В теории уголовного процесса под судом присяжных понимается соединение для судебного разбирательства двух разделённых, не сливающихся между собой коллегий - судей-профессионалов и представителей общества, действующих совместно, но строго в пределах возложенных на них полномочий [21] . Такое определение обусловлено тем, что в ряде государств совместно с присяжными действует не один профессиональный судья, а их коллегия. Институт суда присяжных, действующий на территории Российской федерации можно определить как соединение для судебного разбирательства коллегии представителей общества и судьи профессионала, действующих совместно, но строго в пределах возложенных на них полномочий.

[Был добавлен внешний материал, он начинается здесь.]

/-! ## Copies of a register per requester identity -/

theorem idKey_ne {i j : Nat} (h : i ≠ j) (o : Nat) : idKey i o ≠ idKey j o := by
  simp only [idKey]; omega

theorem quiet_setRead {d : Dev} (h : d.Quiet) {id : Fin 13} {v : Word} : (d.setRead id v).Quiet := h

theorem quiet_setIdReg {d : Dev} (h : d.Quiet) {id off : Nat} {v : Word} : (d.setIdReg id off v).Quiet := by
  rwa [Dev.Quiet, setIdReg_raised, setIdReg_log]

/-- A latch is no counter. -/
@[simp] theorem stat_setIdReg (d : Dev) (id off : Nat) (v : Word) (o : Nat) : (d.setIdReg id off v).stat o = d.stat o := by
  rw [Dev.stat, setIdReg_stats, Dev.stat]

/-! ## One escalation (R26, R27, R30, R32) -/

@[simp] theorem forEach_nil {α : Type} (d : Dev) (f : Dev → α → Dev) : d.forEach [] f = d := rfl
@[simp] theorem forEach_cons {α : Type} (d : Dev) (x : α) (xs : List α) (f : Dev → α → Dev) :
    d.forEach (x :: xs) f = (f d x).forEach xs f := rfl

/-- Marking flows changes no register. -/
@[simp] theorem markSeq_regs (d : Dev) (fs : List Nat) (seq : Word) : (d.markSeq fs seq).regs = d.regs := by
  unfold Dev.markSeq
  induction fs.filter (fun f => decide ((d.flow f).state ≠ .free)) generalizing d with
  | nil => rfl
  | cons f fs ih => rw [forEach_cons, ih, setFlow_regs]

@[simp] theorem markSeq_log (d : Dev) (fs : List Nat) (seq : Word) : (d.markSeq fs seq).log = d.log := by
  unfold Dev.markSeq
  induction fs.filter (fun f => decide ((d.flow f).state ≠ .free)) generalizing d with
  | nil => rfl
  | cons f fs ih => rw [forEach_cons, ih, setFlow_log]

@[simp] theorem append_intake (l : LogState) (t : DWord) (c src : Nat) (p : BitVec 16) (x : List Byte) :
    (l.append t c src p x).intake = l.intake := by
  unfold LogState.append
  dsimp only
  split <;> rfl

/-- An entry that the log takes or loses leaves the offers that wait. -/
@[simp] theorem logTake_intake (d : Dev) (o : LogOffer) : (d.logTake o).log.intake = d.log.intake := by
  unfold Dev.logTake Dev.cond
  rw [markSeq_log]
  dsimp only
  split <;> split <;> simp

@[simp] theorem logTake_regs (d : Dev) (o : LogOffer) : (d.logTake o).regs = d.regs := by
  unfold Dev.logTake Dev.cond
  rw [markSeq_regs]
  dsimp only
  split <;> simp

@[simp] theorem logTake_reg (d : Dev) (o : LogOffer) (off : Nat) : (d.logTake o).reg off = d.reg off := by
  simp [Dev.reg]

/-- Recording an escalation leaves the offers to the log that wait. -/
@[simp] theorem raise_intake (d : Dev) (e : Escalation) : (d.raise e).log.intake = d.log.intake := by
  unfold Dev.raise
  dsimp only
  split <;> split <;> simp

/-- Recording an escalation changes its counter, CHIP_ERR_PENDING and CHIP_ERR_FIRST alone among the registers. -/
theorem raise_reg_other (d : Dev) (e : Escalation) {o : Nat} (hc : o ≠ chipErrCount e.cls) (hp : o ≠ chipErrPending)
    (hf : o ≠ chipErrFirst) : (d.raise e).reg o = d.reg o := by
  have hchip : ∀ (d : Dev) (x : ChipState), ({ d with chip := x } : Dev).reg o = d.reg o := fun _ _ => rfl
  unfold Dev.raise
  dsimp only
  split <;> split <;>
    simp only [hchip, reg_setRbit_other _ hp, reg_setReg_other _ hf, reg_count_other _ hc, logTake_reg]

/-- Recording an escalation leaves the action of every class. -/
theorem raise_actionOf (d : Dev) (e : Escalation) {c : Nat} (hc : c < 32) : (d.raise e).actionOf c = d.actionOf c := by
  have hreg : (d.raise e).reg (chipErrPolicy (c / 8)) = d.reg (chipErrPolicy (c / 8)) := by
    apply raise_reg_other <;> simp only [chipErrPolicy, chipErrCount, chipErrPending, chipErrFirst] <;> omega
  simp only [Dev.actionOf, Dev.policy, Dev.fld, hreg]

/-- An escalation whose class has no action is recorded, and nothing follows (R30). -/
theorem escalateNow_recorded {d : Dev} {c : Nat} (hc : c < 32) (h : d.actionOf c = 0) (src : Nat) (p : Path) (x : List Byte) :
    d.escalateNow c src p x = d.raise { cls := c, source := src, path := p, data := x } := by
  have hact := (raise_actionOf d { cls := c, source := src, path := p, data := x } hc).trans h
  simp [Dev.escalateNow, Dev.escalateAll, insSort, insOne, Dev.freezeFor, hact]

/-- Escalations that leave no offer to the log waiting are all that the end of a command adds. -/
theorem flush_raised {d : Dev} (hr : d.raised ≠ []) (hi : ({ d with raised := [] }.escalateAll d.raised).log.intake = []) :
    d.flush = { d with raised := [] }.escalateAll d.raised := by
  simp only [Dev.flush, if_neg hr, hi, if_true]

/-- The only escalation of a command, of a class without action, reaches the policy engine at the end of the command. -/
theorem flush_escalate {d : Dev} (hq : d.Quiet) {c : Nat} (hc : c < 32) (h : d.actionOf c = 0) (src : Nat) (p : Path)
    (x : List Byte) : (d.escalate c src p x).flush = d.escalateNow c src p x := by
  obtain ⟨hr, hi⟩ := hq
  have hd : ({ d.escalate c src p x with raised := [] } : Dev) = d := by rw [Dev.escalate, ← hr]
  have hraised : (d.escalate c src p x).raised = [{ cls := c, source := src, path := p, data := x }] := by
    simp [Dev.escalate, hr]
  have hgroup : ({ d.escalate c src p x with raised := [] } : Dev).escalateAll (d.escalate c src p x).raised =
      d.escalateNow c src p x := by rw [hd, hraised, Dev.escalateNow]
  have hintake : (d.escalateNow c src p x).log.intake = [] := by
    rw [escalateNow_recorded hc h, raise_intake, hi]
  rw [flush_raised (by simp [hraised]) (by rw [hgroup, hintake]), hgroup]
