/-- JG_IDENT.DIE (R29). -/
def JG_IDENT_DIE : Fld := ⟨0x00, 0x040, 0, 2, .RO, 0⟩
/-- JG_IDENT.DUP (R29). -/
def JG_IDENT_DUP : Fld := ⟨0x00, 0x040, 2, 1, .RO, 0⟩
/-- JG_PKG.PKG (R30). -/
def JG_PKG_PKG : Fld := ⟨0x00, 0x044, 0, 7, .RW, 0⟩
/-- JG_PKG.VALID (R30). -/
def JG_PKG_VALID : Fld := ⟨0x00, 0x044, 8, 1, .W1S, 0⟩
/-- JG_PKG.DONE (R30). -/
def JG_PKG_DONE : Fld := ⟨0x00, 0x044, 9, 1, .RO, 0⟩
/-- JG_PKG.REFUSED (R30). -/
def JG_PKG_REFUSED : Fld := ⟨0x00, 0x044, 10, 1, .W1C, 0⟩
/-- GANG_SEL.GANG (R133). -/
def GANG_SEL_GANG : Fld := ⟨0x00, 0x100, 0, 5, .RW, 0⟩
/-- GANG_CFG.X0 (R133). -/
def GANG_CFG_X0 : Fld := ⟨0x00, 0x104, 0, 4, .RW, 0⟩
/-- GANG_CFG.Y0 (R133). -/
def GANG_CFG_Y0 : Fld := ⟨0x00, 0x104, 4, 4, .RW, 0⟩
/-- GANG_CFG.WL (R133). -/
def GANG_CFG_WL : Fld := ⟨0x00, 0x104, 8, 3, .RW, 0⟩
/-- GANG_CFG.HL (R133). -/
def GANG_CFG_HL : Fld := ⟨0x00, 0x104, 11, 3, .RW, 0⟩
/-- GANG_CFG.PAV (R133). -/
def GANG_CFG_PAV : Fld := ⟨0x00, 0x104, 14, 6, .RW, 0⟩
/-- GANG_TS.ADDR (R133). -/
def GANG_TS_ADDR : Fld := ⟨0x00, 0x108, 0, 25, .RW, 0⟩
/-- GANG_CMD.ENABLE (R133). -/
def GANG_CMD_ENABLE : Fld := ⟨0x00, 0x10C, 0, 1, .W1S, 0⟩
/-- GANG_CMD.DISABLE (R133). -/
def GANG_CMD_DISABLE : Fld := ⟨0x00, 0x10C, 1, 1, .W1S, 0⟩
/-- GANG_CMD.FORCE (R133). -/
def GANG_CMD_FORCE : Fld := ⟨0x00, 0x10C, 2, 1, .RW, 0⟩
/-- GANG_CMD.BUSY (R133). -/
def GANG_CMD_BUSY : Fld := ⟨0x00, 0x10C, 31, 1, .RO, 0⟩
/-- GANG_STAT.STATE (R133). -/
def GANG_STAT_STATE : Fld := ⟨0x00, 0x110, 0, 2, .RO, 0⟩
/-- GANG_STAT.ERR (R133). -/
def GANG_STAT_ERR : Fld := ⟨0x00, 0x110, 2, 1, .W1C, 0⟩
/-- GANG_STAT.CODE (R133). -/
def GANG_STAT_CODE : Fld := ⟨0x00, 0x110, 3, 4, .RO, 0⟩
/-- GANG_STAT.LAST_N (R133). -/
def GANG_STAT_LAST_N : Fld := ⟨0x00, 0x110, 7, 4, .RO, 0⟩
/-- GANG_STAT.DR_CAUSE (R133). -/
def GANG_STAT_DR_CAUSE : Fld := ⟨0x00, 0x110, 11, 1, .RO, 0⟩
/-- GANG_STAT.DR_FORCED (R133). -/
def GANG_STAT_DR_FORCED : Fld := ⟨0x00, 0x110, 12, 1, .RO, 0⟩
/-- GANG_STAT.DR_CORE (R133). -/
def GANG_STAT_DR_CORE : Fld := ⟨0x00, 0x110, 13, 8, .RO, 0⟩
/-- GANG_HOLDS.COUNT (R133). -/
def GANG_HOLDS_COUNT : Fld := ⟨0x00, 0x114, 0, 32, .RO, 0⟩
/-- GANG_HOLD_CYC.COUNT (R133). -/
def GANG_HOLD_CYC_COUNT : Fld := ⟨0x00, 0x118, 0, 32, .RO, 0⟩
/-- GANG_RELEASES.COUNT (R133). -/
def GANG_RELEASES_COUNT : Fld := ⟨0x00, 0x11C, 0, 32, .RO, 0⟩
/-- GANG_CAL.STATE (R133). -/
def GANG_CAL_STATE : Fld := ⟨0x00, 0x120, 0, 2, .RO, 0⟩
/-- GANG_CAL.HALT (R133). -/
def GANG_CAL_HALT : Fld := ⟨0x00, 0x120, 2, 4, .RO, 0⟩
/-- GANG_CAL.BAD_RT (R133). -/
def GANG_CAL_BAD_RT : Fld := ⟨0x00, 0x120, 6, 1, .RO, 0⟩
/-- GANG_CAL.DISAGREE (R133). -/
def GANG_CAL_DISAGREE : Fld := ⟨0x00, 0x120, 7, 1, .RO, 0⟩
/-- LG_BASE_LO.ADDR (R388). -/
def LG_BASE_LO_ADDR : Fld := ⟨0x00, 0x060, 21, 11, .RW, 0⟩
/-- LG_BASE_HI.ADDR (R388). -/
def LG_BASE_HI_ADDR : Fld := ⟨0x00, 0x064, 0, 32, .RW, 0⟩
/-- LG_CTL.EN (R388). -/
def LG_CTL_EN : Fld := ⟨0x00, 0x068, 0, 1, .RW, 0⟩
/-- LG_CTL.RESUME (R388). -/
def LG_CTL_RESUME : Fld := ⟨0x00, 0x068, 1, 1, .W1S, 0⟩
/-- LG_CTL.UNPROTECT (R388). -/
def LG_CTL_UNPROTECT : Fld := ⟨0x00, 0x068, 2, 1, .W1S, 0⟩
/-- LG_CTL.SNAP (R388). -/
def LG_CTL_SNAP : Fld := ⟨0x00, 0x068, 3, 1, .W1S, 0⟩
/-- LG_SNAP_AT.KIB (R388). -/
def LG_SNAP_AT_KIB : Fld := ⟨0x00, 0x06C, 0, 24, .RW, 4096⟩
/-- LG_SNAP_INT.FCLK (R388). -/
def LG_SNAP_INT_FCLK : Fld := ⟨0x00, 0x070, 0, 32, .RW, 1048576⟩
/-- JG_CFGERR.COUNT (R465). -/
def JG_CFGERR_COUNT : Fld := ⟨0x00, 0x080, 0, 16, .RO, 0⟩
/-- JG_CFGERR.PAGE (R465). -/
def JG_CFGERR_PAGE : Fld := ⟨0x00, 0x080, 16, 7, .RO, 0⟩
/-- JG_CFGERR.WR (R465). -/
def JG_CFGERR_WR : Fld := ⟨0x00, 0x080, 23, 1, .RO, 0⟩
/-- JG_CFGERR.CLR (R465). -/
def JG_CFGERR_CLR : Fld := ⟨0x00, 0x080, 31, 1, .W1S, 0⟩

/-- RC_STAT.STATE (R31). -/
def RC_STAT_STATE : Fld := ⟨0x2B, 0x040, 0, 2, .RO, 0⟩
/-- RC_STAT.ATTEMPTS (R31). -/
def RC_STAT_ATTEMPTS : Fld := ⟨0x2B, 0x040, 2, 2, .RO, 0⟩
/-- RC_STAT.MEMBERS (R31). -/
def RC_STAT_MEMBERS : Fld := ⟨0x2B, 0x040, 4, 5, .RO, 0⟩
/-- RC_STAT.NO_RETURN (R31). -/
def RC_STAT_NO_RETURN : Fld := ⟨0x2B, 0x040, 9, 1, .RO, 0⟩
/-- RC_STAT.BAD_CHECK (R31). -/
def RC_STAT_BAD_CHECK : Fld := ⟨0x2B, 0x040, 10, 1, .RO, 0⟩
/-- RC_STAT.BAD_COUNT (R31). -/
def RC_STAT_BAD_COUNT : Fld := ⟨0x2B, 0x040, 11, 1, .RO, 0⟩
/-- RC_HALT_REFUSED.COUNT (R32). -/
def RC_HALT_REFUSED_COUNT : Fld := ⟨0x2B, 0x044, 0, 16, .RO, 0⟩
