-- ==== Sys2Proof/Machine/Pavilion.lean ====
section
/-! DEFINITION. Pavilion commands (11 R309 to R335): reset, freeze and drain, thaw, save, evict, restore. -/

namespace Sys2Proof.Machine

/-! ### Waits released at the halts (11 R320, R322, R328) -/

/-- An answer to what a wait register holds can still arrive: not a fence, not a gang wait, not a wait that a
cancel ends, and not a TICKET still in a batch record (R320). -/
def State.answerDue (s : State) (h i : Nat) : Bool :=
  let w := s.wait h i
  let batched := (s.halt h).batches.any (fun b => !b.2.sent && b.2.members.any (fun m => waitIdx m.1 m.2.1 = i))
  w.op ≠ 0 && w.gang.isNone && !waitsOn w.addr w && !batched

/-- The waiter record a TICKET of a wait register, or the batch whose first member it is, may hold on this die is
withdrawn (07 R196). -/
def State.cancelTicket (s : State) (h i : Nat) : State :=
  let w := s.wait h i
  let core := qCore h i
  if w.op = 0x14 ∧ w.addrV ∧ s.onDie w.addr then
    let op : BitVec 6 := if (s.batchOf h core (qTag i) false).isSome then 0x15 else 0x14
    s.emit (.halt (BitVec.ofNat 4 h)) (.stn (aStn w.addr)) (.cancel w.addr (some ⟨⟨op, w.pav, w.gen, 0, core, qTag i, false, w.ret, false, 0, 0⟩,
      w.addr, .queue (BitVec.ofNat 4 h) core (qTag i), false, none, false, none⟩))
  else s

/-- Every wait register and siding of a pavilion at a halt is released with `st`. -/
def State.releaseWaits (s : State) (h : Nat) (p : BitVec 6) (st : Status) : State :=
  let is := ((s.halt h).waits.filter (fun e => e.2.v && e.2.pav == p)).map (·.1)
  let s := is.foldl (fun s i =>
    let due := s.answerDue h i
    let s := (if due then s.cancelTicket h i else s).dropWait h i st
    if due then s.modWait h i (fun w => { w with stale := true }) else s) s
  s.modHalt h (fun ht => { ht with batches := ht.batches.filter (fun b => b.2.sent || b.2.pav != p) })

/-! ### PAV_CMD -/

def State.pavRefuse (s : State) (p : BitVec 6) (code : Nat) : State :=
  ((s.putB F.PAV_STAT_ERR true 0 p.toNat).put F.PAV_STAT_CODE code 0 p.toNat).evt 3 1
def State.pavOk (s : State) (p : BitVec 6) : State := (s.putB F.PAV_STAT_ERR false 0 p.toNat).put F.PAV_STAT_CODE 0 0 p.toNat
/-- A command ends in error after it began. -/
def State.pavFail (s : State) (p : BitVec 6) (code : Nat) : State :=
  (((s.setJob 0 none).putB F.PAV_STAT_ERR true 0 p.toNat).put F.PAV_STAT_CODE code 0 p.toNat)

/-! ### Reset (R322) -/

/-- Phase 5: combining entries, park and records held for commit end with FLUSHED. -/
def State.flushJunction (s : State) (p : BitVec 6) : State :=
  let mine := fun (e : Nat) => s.get F.JF_CFG_PAV 0 e == p.toNat
  let s := ((List.range 64).filter mine).foldl (fun s e =>
    let c := s.comb e
    let s := s.modComb e (fun c => { c with count := 0, early := 0, lanes := [], members := [], outMembers := [] })
    (c.outMembers.map (·.2) ++ c.members).foldl (fun s rq => s.answerFrom .jct rq .flushed 0) s) s
  let parked := s.jct.parked.filter (fun r => r.pav == p)
  let s := parked.foldl (fun s r => s.refuseParked r .flushed)
    (s.modJct (fun j => { j with parked := j.parked.filter (fun r => r.pav != p) }))
  let of := fun (s : State) (h : HeldFrame) (r : BitVec 128) => recBits r 124 4 = 1 && s.importPav h.src (recBits r 103 6) == some p
  let held := s.jct.held
  let s' := s.modJct (fun j => { j with held := held.map (fun h => { h with recs := h.recs.filter (fun r => !of s h r) }) })
  held.foldl (fun t h => (h.recs.filter (fun r => of s h r)).foldl (fun t r => t.refuseRec h.src r .flushed) t) s'
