-- ==== Sys2Proof/Machine/Dispatch.lean ====
section
/-! DEFINITION. The meaning of each command: one arm per constructor. -/

namespace Sys2Proof.Machine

При этом на коллегию присяжных заседателей возлагается основная обязанность по оценке доказательств в их совокупности с точки зрения их достаточности для вынесения соответствующего окончательного решения по делу. На профессионального же судью возложены обязанности как по ведению процесса в соответствии с требованиями норм раздела 10 УПК РСФСР, так и по оценке доказательств с точки зрения их относимости и допустимости, по оценке доказательств для целей назначения наказания, а в ряде случаев и с точки зрения достаточности, как это предусмотрено ч. 3 и 4 ст. 459 УПК РСФСР.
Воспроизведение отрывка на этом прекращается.